* [AVAILABLE RECORDS]

-=-=-=-=-

-- ==== Sys2Proof/Machine/CmdAshlar.lean ====
section
/-! DEFINITION. What each command does: tasks of the ashlar cores. -/

namespace Sys2Proof.Machine

/-- TASK_LAUNCH (R253): A task starts on a core 48 V-cycles after dispatch and copies its ODT and program. -/
def execTaskLaunch (c : Fin 64) (s : State) : Host.Outcome State Fault Refusal :=
  .next (s.act fun w => w.unlessHeld (w.d.cores.getD c.val 0xFF) fun w => w.taskLaunch c.val)

/-- LAUNCH_COPY_DONE (R253): The launch copy ends and the task issues its first operation. -/
def execLaunchCopyDone (c : Fin 64) (s : State) : Host.Outcome State Fault Refusal :=
  .next (s.act fun w => w.unlessHeld (w.d.cores.getD c.val 0xFF) fun w => w.copyDone c.val)

/-- TILE_OP_COMPLETE (R283): An issued tile operation completes and its scoreboard entries retire; a ring link may have failed under its traffic (R15). -/
def execTileOpComplete (c : Fin 64) (unit : Fin 3) (ring : Option (Fin 4)) (s : State) : Host.Outcome State Fault Refusal :=
  .next (s.act fun w => w.unlessHeld (w.d.cores.getD c.val 0xFF) fun w => w.opComplete c.val unit.val (ring.map Fin.val))

/-- BROADCAST_TRANSFER_START (R247): A broadcast unit starts transfer n once every member has issued its operation n. -/
def execBroadcastTransferStart (c : Fin 64) (s : State) : Host.Outcome State Fault Refusal :=
  .next (s.act fun w => w.unlessHeld (w.d.cores.getD c.val 0xFF) fun w => w.bcastStart c.val)

/-- WAIT_LIMIT_EXPIRY (R256): A flag or broadcast stall reaches WAIT_LIMIT_NS and the task aborts with FLAG_TIMEOUT. -/
def execWaitLimitExpiry (c : Fin 64) (s : State) : Host.Outcome State Fault Refusal :=
  .next (s.act fun w => w.waitLimitExpiry c.val)

/-- INSTRUCTION_BUFFER_REFILLED (R230): A tile-program refill of the instruction buffer from the QUARRY segment ends and issue resumes. -/
def execInstructionBufferRefilled (c : Fin 64) (s : State) : Host.Outcome State Fault Refusal :=
  .next (s.act fun w => w.unlessHeld (w.d.cores.getD c.val 0xFF) fun w => w.bufferRefilled c.val)

end Sys2Proof.Machine
end

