-- ==== Sys2Proof/Machine/CmdPower.lean ====
section
/-! DEFINITION. What each command does: levels, AVSBus, temperature and sleep. -/

namespace Sys2Proof.Machine

/-- LEVEL_REQUEST (R407): A PWR_LEVEL_REQ write changes the requested performance level. -/
def execLevelRequest (req : Requester) (v : BitVec 32) (s : State) : Host.Outcome State Fault Refusal :=
  .next (s.actOn fun w => w.asWriter (unitOf req) (0x100008) fun w => w.levelRequest (unitOf req) true v.toNat)

/-- AVS_FRAME_DONE (R408): An AVSBus frame completes, advancing a level transition or telemetry, or is retried. -/
def execAvsFrameDone (rail : Fin 3) (reply : AvsReply) (s : State) : Host.Outcome State Fault Refusal :=
  .next (s.actOn fun w => w.avsFrame rail.val reply)

/-- AVS_RETRY (R409): After an AVSBus hold the controller retries the transition every 10 ms. -/
def execAvsRetry (dom : Fin 2) (s : State) : Host.Outcome State Fault Refusal :=
  .next (s.actOn fun w => w.avsRetry dom.val)

/-- SLEW_DONE (R408): A regulator slew ends and the confirming read is sent. -/
def execSlewDone (dom : Fin 2) (s : State) : Host.Outcome State Fault Refusal :=
  .next (s.actOn fun w => w.slewDone dom.val)

/-- POWER_SAMPLE (R410): Package power is updated and the cap controller steps cap_level. -/
def execPowerSample (milliwatts : Nat) (s : State) : Host.Outcome State Fault Refusal :=
  .next (s.actOn fun w => w.powerSample milliwatts)

/-- THERMAL_SAMPLE (R419): The sensors are sampled and the trip check runs. -/
def execThermalSample (sensors : Vector (Int × Bool) 48) (s : State) : Host.Outcome State Fault Refusal :=
  .next (s.actOn fun w => w.thermalSample sensors.toList)

/-- THROTTLE_TICK (R419): Every 1 ms while hot the thermal level slows. -/
def execThrottleTick (s : State) : Host.Outcome State Fault Refusal :=
  .next (s.actOn fun w => w.throttleTick)

/-- THROTTLE_RELAX_TICK (R419): Every 100 ms while cool the thermal level speeds up. -/
def execThrottleRelaxTick (s : State) : Host.Outcome State Fault Refusal :=
  .next (s.actOn fun w => w.throttleRelax)

/-- DOMAIN_IDLE_EXPIRY (R412): A domain's idle timer reaches its S1 or S2 time and quiescing starts. -/
def execDomainIdleExpiry (d : Fin 15) (deep : Bool) (s : State) : Host.Outcome State Fault Refusal :=
  .next (s.act fun w => w.domainExpiry d.val deep)

/-- DOMAIN_DRAINED (R412): In-flight transfers drain and the domain enters S1. -/
def execDomainDrained (d : Fin 15) (s : State) : Host.Outcome State Fault Refusal :=
  .next (s.act fun w => w.domainDrained d.val)

/-- DRAIN_TIMEOUT (R412): A drain not finished at 10 µs aborts the sleep entry. -/
def execDrainTimeout (d : Fin 15) (unit : BitVec 8) (s : State) : Host.Outcome State Fault Refusal :=
  .next (s.act fun w => w.drainTimeout d.val unit.toNat)

/-- DOMAIN_S2_ENTERED (R412): Retention is saved and the domain enters S2. -/
def execDomainS2Entered (d : Fin 15) (s : State) : Host.Outcome State Fault Refusal :=
  .next (s.act fun w => w.domainDeep d.val)

/-- DOMAIN_WAKE (R414): An access to a sleeping domain stalls at its boundary and starts its wake. -/
def execDomainWake (d : Fin 15) (s : State) : Host.Outcome State Fault Refusal :=
  .next (s.act fun w => w.domainWake d.val)

/-- DOMAIN_WAKE_DONE (R414): The domain is ON and the stalled access proceeds. -/
def execDomainWakeDone (d : Fin 15) (s : State) : Host.Outcome State Fault Refusal :=
  .next (s.act fun w => w.domainOn d.val)

/-- S3_ENTRY (R415): All S3 conditions hold and the device starts entering S3. -/
def execS3Entry (s : State) : Host.Outcome State Fault Refusal :=
  .next (s.act fun w => w.s3Entry)

/-- S3_ENTRY_DONE (R415): Every domain, channel and link has reached its S3 state. -/
def execS3EntryDone (s : State) : Host.Outcome State Fault Refusal :=
  .next (s.act fun w => w.s3Entered)

/-- WAKE_SOURCE (R417): An enabled wake source starts the S3 exit. -/
def execWakeSource (source : BitVec 3) (s : State) : Host.Outcome State Fault Refusal :=
  .next (s.act fun w => w.wakeSource source.toNat)

/-- TB_ALARM (R415): The TB alarm fires as a wake source. -/
def execTbAlarm (s : State) : Host.Outcome State Fault Refusal :=
  .next (s.act fun w => w.tbAlarm)

/-- S3_EXIT_DONE (R416): The first useful cycle after S3 is reached and dispatch resumes. -/
def execS3ExitDone (s : State) : Host.Outcome State Fault Refusal :=
  .next (s.act fun w => w.s3Left)

/-- LINK_L1_ENTRY (R411): The PCIe link enters L1 and the PCIe domain may enter S1, and one S3 condition is met. -/
def execLinkL1Entry (s : State) : Host.Outcome State Fault Refusal :=
  .next (s.actOn fun w => w.linkL1)

end Sys2Proof.Machine
end

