-- ==== Sys2Proof/Machine/Step.lean ====
section
/-! DEFINITION. One step: the command at the front of the queue acts. -/

namespace Sys2Proof.Machine

/-- Take the command at the front of the queue and run it; with none waiting the block idles (DESIGN CHOICE, log entry 6). -/
def step (s : State) : Host.Outcome State Fault Refusal :=
  match s.pending with
  | [] => .next s
  | c :: rest => exec c { s with pending := rest }

/-- The opcode table gives no row any bits, so no word spells a command: the state is unchanged (DESIGN CHOICE, log entry 37). -/
def State.withFetchWord (s : State) (nbits w : Nat) : State :=
  match Sys2Proof.decodeTableWord nbits w with
  | some c => { s with pending := c :: s.pending }
  | none => s

end Sys2Proof.Machine
end

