-- ==== Sys2Proof/Machine/Core.lean ====
section
/-! DEFINITION. The machine as the host runs it. -/

def Sys2Proof.core : Host.Core := { State := Sys2Proof.Machine.State, Fault := Sys2Proof.Machine.Fault, Refusal := Sys2Proof.Machine.Refusal, step := Sys2Proof.Machine.step, reset := Sys2Proof.Machine.State.reset }
end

-=-=-=-=-

* [ASSIGNMENT] Take the lines from the start of the records through the line holding "and program. -/", both included, and please print them exactly, with nothing else.

* [OUTPUT OF THE EXERCISE]
-- ==== Sys2Proof/Machine/CmdAshlar.lean ====
section
/-! DEFINITION. What each command does: tasks of the ashlar cores. -/

namespace Sys2Proof.Machine

/-- TASK_LAUNCH (R253): A task starts on a core 48 V-cycles after dispatch and copies its ODT and program. -/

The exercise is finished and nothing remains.